Beitrag von NeusserGletscher » 02.03.2020 18:51

Pancho.Ski hat geschrieben:
02.03.2020 16:48
Dagegen erhebt sich eine „Feinripp“-Struktur, wie sie Pistenraupen im Schnee erzeugen, vergleichsweise wie ein Gebirgszug.
Deswegen hast Du auf einer frisch präparierten Cord-Piste auch grundsätzlich keine Probleme mit dem Kantengriff.
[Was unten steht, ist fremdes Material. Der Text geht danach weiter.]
/-- A DMA channel reads the descriptor at PTR -/
def Obligations.DescriptorsAreRead : Prop :=
  (∀ (c : Fin 64) (host : HostBytes) (s : State),
     live s = true →
     fetches c.val s = true →
     mayFetch c.val s = true →
     bit (dW (descWords c.val host s) 0) 0 = true →
     badFormat (descWords c.val host s) = false →
     bit (dW (descWords c.val host s) 0) 1 = false →
     exec (.dmaDescriptorRead c host) s = .next (finish (schedule (descHeld c.val (descWords c.val host s) s)))) ∧
  (∀ (c : Fin 64) (host : HostBytes) (s : State),
     live s = true →
     fetches c.val s = true →
     mayFetch c.val s = true →
     bit (dW (descWords c.val host s) 0) 0 = true →
     badFormat (descWords c.val host s) = false →
     bit (dW (descWords c.val host s) 0) 1 = true →
     exec (.dmaDescriptorRead c host) s = .next (finish (setPtr c.val (d64 (descWords c.val host s) 1) (modDma c.val (fun y => { y with sp := bit (dW (descWords c.val host s) 0) 4 }) (descHeld c.val (descWords c.val host s) s))))) ∧
  (∀ (c : Fin 64) (host : HostBytes) (s : State),
     live s = true →
     fetches c.val s = true →
     mayFetch c.val s = true →
     bit (dW (descWords c.val host s) 0) 0 = true →
     badFormat (descWords c.val host s) = true →
     exec (.dmaDescriptorRead c host) s = .next (finish (dmaStop c.val 1 (descHeld c.val (descWords c.val host s) s)))) ∧
  (∀ (c : Fin 64) (host : HostBytes) (s : State),
     live s = true →
     fetches c.val s = true →
     mayFetch c.val s = true →
     bit (dW (descWords c.val host s) 0) 0 = false →
     rb s (dmk c.val 0) 1 = false →
     exec (.dmaDescriptorRead c host) s = .next (finish (setDmaState c.val 1 (modDma c.val (fun y => { y with fetch := false }) (descAsked c.val s))))) ∧
  (∀ (c : Fin 64) (host : HostBytes) (s : State),
     live s = true →
     fetches c.val s = true →
     mayFetch c.val s = true →
     bit (dW (descWords c.val host s) 0) 0 = false →
     rb s (dmk c.val 0) 1 = true →
     exec (.dmaDescriptorRead c host) s = .next (finish (setDmaState c.val 2 (modDma c.val (fun y => { y with fetch := true }) (setB (dmk c.val 0) 1 false (modDma c.val (fun y => { y with fetch := false }) (descAsked c.val s))))))) ∧
  (∀ (c : Fin 64) (host : HostBytes) (s : State),
     live s = true →
     fetches c.val s = true →
     mayFetch c.val s = false →
     exec (.dmaDescriptorRead c host) s = .next (finish (dmaStop c.val (if (dch s c.val).sp then 3 else 2) s))) ∧
  (∀ (c : Fin 64) (host : HostBytes) (s : State),
     live s = true →
     fetches c.val s = false →
     exec (.dmaDescriptorRead c host) s = .next (finish s))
Egal, wie die Kante präpariert wurde. Die Spreu vom Weizen trennt sich auf der harten Pisten-Grundpräparation, auf blank gefahrenen Stellen und auf Eis.
elypsis hat geschrieben:
02.03.2020 17:43
Schon klar, deswegen prüfst du ja zuvor mit dem Haarlineal, wie sich u. a. Kante und Belag zueinander verhalten. Sollte der Belag überstehen, greift die Feile zwangsläufig ins Leere!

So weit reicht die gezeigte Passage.